→ **How to complete this task**
The answer must be every line of the records below that contains the word "BusAddr", copied out.

→ **Dataset content**
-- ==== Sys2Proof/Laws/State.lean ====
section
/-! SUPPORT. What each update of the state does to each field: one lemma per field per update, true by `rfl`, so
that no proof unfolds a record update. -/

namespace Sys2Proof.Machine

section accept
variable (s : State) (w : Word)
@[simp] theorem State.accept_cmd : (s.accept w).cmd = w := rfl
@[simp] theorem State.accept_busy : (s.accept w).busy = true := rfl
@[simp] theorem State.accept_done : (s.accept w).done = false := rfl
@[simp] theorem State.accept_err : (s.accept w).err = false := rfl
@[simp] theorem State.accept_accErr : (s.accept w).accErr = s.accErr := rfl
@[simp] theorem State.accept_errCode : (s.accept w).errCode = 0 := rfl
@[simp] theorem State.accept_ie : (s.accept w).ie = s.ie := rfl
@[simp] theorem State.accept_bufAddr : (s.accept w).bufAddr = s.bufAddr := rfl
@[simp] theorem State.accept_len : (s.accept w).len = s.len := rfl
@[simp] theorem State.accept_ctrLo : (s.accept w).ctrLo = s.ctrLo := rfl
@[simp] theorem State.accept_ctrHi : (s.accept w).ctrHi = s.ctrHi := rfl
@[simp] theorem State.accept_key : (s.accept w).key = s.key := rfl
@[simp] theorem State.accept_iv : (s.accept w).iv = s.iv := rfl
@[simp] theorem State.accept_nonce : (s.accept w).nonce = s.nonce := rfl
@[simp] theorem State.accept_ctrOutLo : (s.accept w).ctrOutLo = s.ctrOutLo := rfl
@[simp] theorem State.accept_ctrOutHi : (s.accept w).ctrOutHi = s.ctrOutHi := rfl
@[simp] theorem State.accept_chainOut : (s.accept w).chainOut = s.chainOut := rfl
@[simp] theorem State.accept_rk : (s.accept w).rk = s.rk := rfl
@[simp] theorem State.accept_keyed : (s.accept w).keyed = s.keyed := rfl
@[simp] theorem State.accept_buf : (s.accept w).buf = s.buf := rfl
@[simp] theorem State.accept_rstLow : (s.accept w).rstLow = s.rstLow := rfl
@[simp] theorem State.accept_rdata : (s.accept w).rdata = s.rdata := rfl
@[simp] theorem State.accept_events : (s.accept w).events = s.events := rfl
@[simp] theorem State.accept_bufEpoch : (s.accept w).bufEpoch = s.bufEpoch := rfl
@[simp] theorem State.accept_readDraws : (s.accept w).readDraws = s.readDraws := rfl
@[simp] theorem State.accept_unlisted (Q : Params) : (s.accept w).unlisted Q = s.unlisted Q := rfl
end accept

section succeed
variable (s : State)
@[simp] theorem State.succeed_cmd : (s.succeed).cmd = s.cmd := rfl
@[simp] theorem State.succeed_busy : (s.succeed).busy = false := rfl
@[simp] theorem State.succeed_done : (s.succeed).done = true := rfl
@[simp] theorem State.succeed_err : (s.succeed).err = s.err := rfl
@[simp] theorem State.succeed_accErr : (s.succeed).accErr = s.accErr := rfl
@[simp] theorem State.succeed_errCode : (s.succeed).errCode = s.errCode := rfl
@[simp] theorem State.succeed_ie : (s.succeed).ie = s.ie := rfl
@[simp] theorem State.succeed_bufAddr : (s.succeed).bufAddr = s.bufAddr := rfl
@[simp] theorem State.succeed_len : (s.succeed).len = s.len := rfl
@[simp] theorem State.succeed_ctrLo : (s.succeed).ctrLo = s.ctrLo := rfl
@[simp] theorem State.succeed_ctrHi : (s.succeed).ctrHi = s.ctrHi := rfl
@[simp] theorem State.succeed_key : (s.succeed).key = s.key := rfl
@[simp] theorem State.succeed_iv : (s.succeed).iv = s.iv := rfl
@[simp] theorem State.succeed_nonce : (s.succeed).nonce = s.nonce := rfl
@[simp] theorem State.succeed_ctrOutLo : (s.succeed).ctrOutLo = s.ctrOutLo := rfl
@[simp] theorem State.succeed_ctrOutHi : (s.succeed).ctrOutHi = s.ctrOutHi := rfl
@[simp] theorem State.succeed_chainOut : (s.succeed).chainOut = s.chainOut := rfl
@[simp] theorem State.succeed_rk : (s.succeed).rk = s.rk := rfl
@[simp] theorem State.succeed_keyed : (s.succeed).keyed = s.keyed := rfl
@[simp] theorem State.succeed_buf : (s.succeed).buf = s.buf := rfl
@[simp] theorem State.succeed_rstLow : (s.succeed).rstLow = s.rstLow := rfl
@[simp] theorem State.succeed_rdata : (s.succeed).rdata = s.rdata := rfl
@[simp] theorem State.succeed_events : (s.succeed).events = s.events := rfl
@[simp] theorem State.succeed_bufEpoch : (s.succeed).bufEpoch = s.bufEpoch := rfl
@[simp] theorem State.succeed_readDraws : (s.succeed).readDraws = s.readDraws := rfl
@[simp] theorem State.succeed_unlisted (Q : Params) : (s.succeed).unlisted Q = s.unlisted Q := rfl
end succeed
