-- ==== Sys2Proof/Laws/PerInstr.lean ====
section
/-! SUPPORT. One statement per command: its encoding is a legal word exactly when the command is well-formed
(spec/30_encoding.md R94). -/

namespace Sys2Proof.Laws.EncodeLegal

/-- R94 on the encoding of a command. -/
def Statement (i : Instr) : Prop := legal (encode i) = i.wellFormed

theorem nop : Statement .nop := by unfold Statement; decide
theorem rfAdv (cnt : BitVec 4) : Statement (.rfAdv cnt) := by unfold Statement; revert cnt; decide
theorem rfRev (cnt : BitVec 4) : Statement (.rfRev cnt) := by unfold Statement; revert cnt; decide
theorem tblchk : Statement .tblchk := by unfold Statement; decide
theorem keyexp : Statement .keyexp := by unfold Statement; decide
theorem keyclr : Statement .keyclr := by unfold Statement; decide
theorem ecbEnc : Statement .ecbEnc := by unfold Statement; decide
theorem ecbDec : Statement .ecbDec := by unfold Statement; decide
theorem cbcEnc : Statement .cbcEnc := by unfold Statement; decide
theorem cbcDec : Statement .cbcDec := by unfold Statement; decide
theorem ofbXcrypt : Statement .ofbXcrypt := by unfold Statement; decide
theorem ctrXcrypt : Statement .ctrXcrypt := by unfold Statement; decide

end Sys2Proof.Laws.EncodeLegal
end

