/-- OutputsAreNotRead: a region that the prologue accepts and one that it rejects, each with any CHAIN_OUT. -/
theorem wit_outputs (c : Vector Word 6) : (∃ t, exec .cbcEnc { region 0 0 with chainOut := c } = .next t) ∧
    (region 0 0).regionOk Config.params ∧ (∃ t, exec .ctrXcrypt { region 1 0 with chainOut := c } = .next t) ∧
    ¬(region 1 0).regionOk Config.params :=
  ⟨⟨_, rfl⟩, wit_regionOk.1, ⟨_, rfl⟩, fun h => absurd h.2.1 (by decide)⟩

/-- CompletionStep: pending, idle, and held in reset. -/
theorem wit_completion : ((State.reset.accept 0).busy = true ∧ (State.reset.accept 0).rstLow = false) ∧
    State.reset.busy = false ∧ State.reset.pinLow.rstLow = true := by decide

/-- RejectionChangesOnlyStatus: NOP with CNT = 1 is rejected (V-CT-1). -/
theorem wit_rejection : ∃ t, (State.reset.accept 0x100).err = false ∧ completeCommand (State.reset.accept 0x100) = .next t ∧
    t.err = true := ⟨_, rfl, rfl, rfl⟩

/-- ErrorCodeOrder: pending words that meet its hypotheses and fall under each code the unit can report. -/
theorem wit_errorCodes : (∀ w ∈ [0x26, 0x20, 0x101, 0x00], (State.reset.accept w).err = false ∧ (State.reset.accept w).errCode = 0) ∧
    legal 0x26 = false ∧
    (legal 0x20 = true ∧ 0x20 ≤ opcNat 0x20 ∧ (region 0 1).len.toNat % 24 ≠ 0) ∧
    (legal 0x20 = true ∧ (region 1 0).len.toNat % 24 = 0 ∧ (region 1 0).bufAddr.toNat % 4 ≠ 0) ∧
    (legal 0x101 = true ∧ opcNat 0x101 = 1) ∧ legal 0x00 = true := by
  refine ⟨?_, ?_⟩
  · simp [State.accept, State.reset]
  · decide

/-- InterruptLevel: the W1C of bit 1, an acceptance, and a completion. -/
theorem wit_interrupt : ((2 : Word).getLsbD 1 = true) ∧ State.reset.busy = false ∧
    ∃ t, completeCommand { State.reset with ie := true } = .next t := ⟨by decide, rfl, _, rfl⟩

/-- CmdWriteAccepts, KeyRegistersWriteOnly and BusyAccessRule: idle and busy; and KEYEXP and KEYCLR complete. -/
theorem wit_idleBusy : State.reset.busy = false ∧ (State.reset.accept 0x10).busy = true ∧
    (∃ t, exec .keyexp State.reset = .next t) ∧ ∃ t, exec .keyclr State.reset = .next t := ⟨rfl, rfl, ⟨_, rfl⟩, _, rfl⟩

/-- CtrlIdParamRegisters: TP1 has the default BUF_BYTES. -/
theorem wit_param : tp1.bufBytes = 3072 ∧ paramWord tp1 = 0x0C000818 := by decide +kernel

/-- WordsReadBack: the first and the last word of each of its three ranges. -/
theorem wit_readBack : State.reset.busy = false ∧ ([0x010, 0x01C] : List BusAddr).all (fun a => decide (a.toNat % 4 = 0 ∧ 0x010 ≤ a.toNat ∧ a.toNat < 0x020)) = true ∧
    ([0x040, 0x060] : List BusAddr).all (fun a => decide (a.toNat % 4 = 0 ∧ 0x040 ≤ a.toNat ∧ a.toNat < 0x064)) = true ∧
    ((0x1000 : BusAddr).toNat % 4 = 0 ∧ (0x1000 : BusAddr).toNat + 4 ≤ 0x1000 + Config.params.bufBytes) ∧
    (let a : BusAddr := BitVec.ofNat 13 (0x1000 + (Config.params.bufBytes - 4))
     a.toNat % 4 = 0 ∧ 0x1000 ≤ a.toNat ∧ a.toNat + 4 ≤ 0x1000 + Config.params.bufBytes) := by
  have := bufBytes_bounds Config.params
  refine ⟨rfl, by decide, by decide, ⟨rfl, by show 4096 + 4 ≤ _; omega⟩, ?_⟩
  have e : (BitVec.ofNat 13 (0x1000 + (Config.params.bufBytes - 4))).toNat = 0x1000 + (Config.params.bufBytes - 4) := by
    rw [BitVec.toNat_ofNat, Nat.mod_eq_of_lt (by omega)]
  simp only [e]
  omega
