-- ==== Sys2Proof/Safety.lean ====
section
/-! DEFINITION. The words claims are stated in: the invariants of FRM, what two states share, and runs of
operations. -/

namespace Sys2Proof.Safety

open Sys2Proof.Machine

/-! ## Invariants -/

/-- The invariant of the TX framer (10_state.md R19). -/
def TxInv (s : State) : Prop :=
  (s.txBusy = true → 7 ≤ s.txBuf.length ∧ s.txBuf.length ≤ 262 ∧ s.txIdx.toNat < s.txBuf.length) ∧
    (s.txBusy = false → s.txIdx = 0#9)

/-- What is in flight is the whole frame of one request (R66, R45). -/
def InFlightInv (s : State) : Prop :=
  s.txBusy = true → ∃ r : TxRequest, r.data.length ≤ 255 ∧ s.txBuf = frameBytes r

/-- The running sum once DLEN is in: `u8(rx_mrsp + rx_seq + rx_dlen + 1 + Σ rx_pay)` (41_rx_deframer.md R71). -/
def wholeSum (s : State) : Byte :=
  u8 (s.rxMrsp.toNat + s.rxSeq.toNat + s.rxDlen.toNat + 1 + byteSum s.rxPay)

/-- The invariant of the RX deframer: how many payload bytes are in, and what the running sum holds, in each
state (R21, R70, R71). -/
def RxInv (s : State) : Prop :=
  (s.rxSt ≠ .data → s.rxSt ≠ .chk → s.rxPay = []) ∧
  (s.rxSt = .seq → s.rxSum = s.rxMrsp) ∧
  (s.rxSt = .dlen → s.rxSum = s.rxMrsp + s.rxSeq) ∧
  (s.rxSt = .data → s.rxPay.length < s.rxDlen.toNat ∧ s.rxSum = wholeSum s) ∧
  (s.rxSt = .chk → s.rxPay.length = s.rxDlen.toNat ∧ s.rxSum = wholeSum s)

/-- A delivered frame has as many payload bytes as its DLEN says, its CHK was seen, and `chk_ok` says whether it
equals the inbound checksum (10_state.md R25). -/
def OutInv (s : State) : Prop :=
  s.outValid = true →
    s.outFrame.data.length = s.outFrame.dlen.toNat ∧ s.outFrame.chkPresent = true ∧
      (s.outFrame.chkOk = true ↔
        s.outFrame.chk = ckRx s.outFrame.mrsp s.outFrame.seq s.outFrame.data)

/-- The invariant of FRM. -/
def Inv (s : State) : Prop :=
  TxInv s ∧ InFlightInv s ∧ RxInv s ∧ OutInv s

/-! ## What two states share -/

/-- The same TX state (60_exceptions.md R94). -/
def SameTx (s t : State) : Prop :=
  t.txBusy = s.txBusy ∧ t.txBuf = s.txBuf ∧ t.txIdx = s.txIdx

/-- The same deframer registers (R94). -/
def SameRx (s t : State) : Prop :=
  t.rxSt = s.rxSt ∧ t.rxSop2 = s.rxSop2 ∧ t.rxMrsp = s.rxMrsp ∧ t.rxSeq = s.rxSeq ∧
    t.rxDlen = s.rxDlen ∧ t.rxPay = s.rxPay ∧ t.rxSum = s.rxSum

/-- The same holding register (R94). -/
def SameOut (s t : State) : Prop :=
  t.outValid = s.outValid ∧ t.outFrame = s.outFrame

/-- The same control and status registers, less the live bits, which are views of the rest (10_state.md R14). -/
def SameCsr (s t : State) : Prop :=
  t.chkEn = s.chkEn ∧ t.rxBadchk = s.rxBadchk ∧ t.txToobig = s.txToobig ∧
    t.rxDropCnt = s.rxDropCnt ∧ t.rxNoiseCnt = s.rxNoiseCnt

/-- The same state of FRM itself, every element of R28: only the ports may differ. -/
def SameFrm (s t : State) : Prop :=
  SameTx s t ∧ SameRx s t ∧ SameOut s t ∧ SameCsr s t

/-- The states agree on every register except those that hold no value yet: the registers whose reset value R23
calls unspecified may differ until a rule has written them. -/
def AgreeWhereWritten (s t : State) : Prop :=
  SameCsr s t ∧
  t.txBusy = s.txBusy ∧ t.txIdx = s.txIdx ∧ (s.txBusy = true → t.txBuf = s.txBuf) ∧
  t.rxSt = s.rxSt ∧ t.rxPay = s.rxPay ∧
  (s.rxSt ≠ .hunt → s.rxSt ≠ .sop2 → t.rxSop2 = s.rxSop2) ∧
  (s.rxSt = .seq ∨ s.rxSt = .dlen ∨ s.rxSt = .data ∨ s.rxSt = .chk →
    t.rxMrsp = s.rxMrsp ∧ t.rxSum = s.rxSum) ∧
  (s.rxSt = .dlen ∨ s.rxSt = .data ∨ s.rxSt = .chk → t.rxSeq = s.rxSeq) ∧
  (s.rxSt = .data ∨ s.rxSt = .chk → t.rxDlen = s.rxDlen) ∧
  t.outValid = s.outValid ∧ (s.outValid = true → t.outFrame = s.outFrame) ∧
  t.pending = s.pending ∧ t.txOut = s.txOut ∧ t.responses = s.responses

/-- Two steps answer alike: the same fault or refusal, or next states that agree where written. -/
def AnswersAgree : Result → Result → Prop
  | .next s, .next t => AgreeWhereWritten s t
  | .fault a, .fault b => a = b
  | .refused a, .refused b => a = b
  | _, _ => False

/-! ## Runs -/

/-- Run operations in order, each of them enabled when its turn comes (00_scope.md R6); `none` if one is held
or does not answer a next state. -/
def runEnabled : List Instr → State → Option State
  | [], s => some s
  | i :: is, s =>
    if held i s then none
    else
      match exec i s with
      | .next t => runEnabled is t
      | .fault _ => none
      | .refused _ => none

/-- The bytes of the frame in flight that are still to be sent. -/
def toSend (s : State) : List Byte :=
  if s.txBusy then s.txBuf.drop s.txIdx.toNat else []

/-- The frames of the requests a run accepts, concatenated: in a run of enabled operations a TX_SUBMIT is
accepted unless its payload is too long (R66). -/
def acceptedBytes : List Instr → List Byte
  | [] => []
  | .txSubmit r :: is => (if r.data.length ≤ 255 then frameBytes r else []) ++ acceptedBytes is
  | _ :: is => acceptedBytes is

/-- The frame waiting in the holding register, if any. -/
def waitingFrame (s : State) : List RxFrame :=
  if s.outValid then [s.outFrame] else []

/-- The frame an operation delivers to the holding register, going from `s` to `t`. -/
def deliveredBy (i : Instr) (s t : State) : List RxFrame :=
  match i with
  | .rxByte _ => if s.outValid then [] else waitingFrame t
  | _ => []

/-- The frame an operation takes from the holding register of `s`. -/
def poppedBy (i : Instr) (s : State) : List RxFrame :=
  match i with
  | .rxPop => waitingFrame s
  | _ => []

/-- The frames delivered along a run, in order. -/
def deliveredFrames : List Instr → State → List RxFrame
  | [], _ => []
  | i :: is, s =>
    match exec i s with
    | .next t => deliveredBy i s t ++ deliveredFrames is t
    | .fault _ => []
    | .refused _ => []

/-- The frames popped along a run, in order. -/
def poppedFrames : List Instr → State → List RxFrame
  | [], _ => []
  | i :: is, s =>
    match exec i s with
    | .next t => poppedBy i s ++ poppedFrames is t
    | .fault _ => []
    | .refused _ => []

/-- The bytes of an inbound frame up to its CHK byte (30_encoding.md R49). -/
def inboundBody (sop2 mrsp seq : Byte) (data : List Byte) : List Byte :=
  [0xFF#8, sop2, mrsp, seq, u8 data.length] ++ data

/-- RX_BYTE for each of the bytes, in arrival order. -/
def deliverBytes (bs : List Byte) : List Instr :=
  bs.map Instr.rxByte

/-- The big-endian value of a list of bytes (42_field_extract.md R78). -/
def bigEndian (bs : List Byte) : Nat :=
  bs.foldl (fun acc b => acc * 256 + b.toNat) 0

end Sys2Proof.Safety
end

→ **Task result**
theorem wit_readBack : State.reset.busy = false ∧ ([0x010, 0x01C] : List BusAddr).all (fun a => decide (a.toNat % 4 = 0 ∧ 0x010 ≤ a.toNat ∧ a.toNat < 0x020)) = true ∧
    ([0x040, 0x060] : List BusAddr).all (fun a => decide (a.toNat % 4 = 0 ∧ 0x040 ≤ a.toNat ∧ a.toNat < 0x064)) = true ∧
    ((0x1000 : BusAddr).toNat % 4 = 0 ∧ (0x1000 : BusAddr).toNat + 4 ≤ 0x1000 + Config.params.bufBytes) ∧
    (let a : BusAddr := BitVec.ofNat 13 (0x1000 + (Config.params.bufBytes - 4))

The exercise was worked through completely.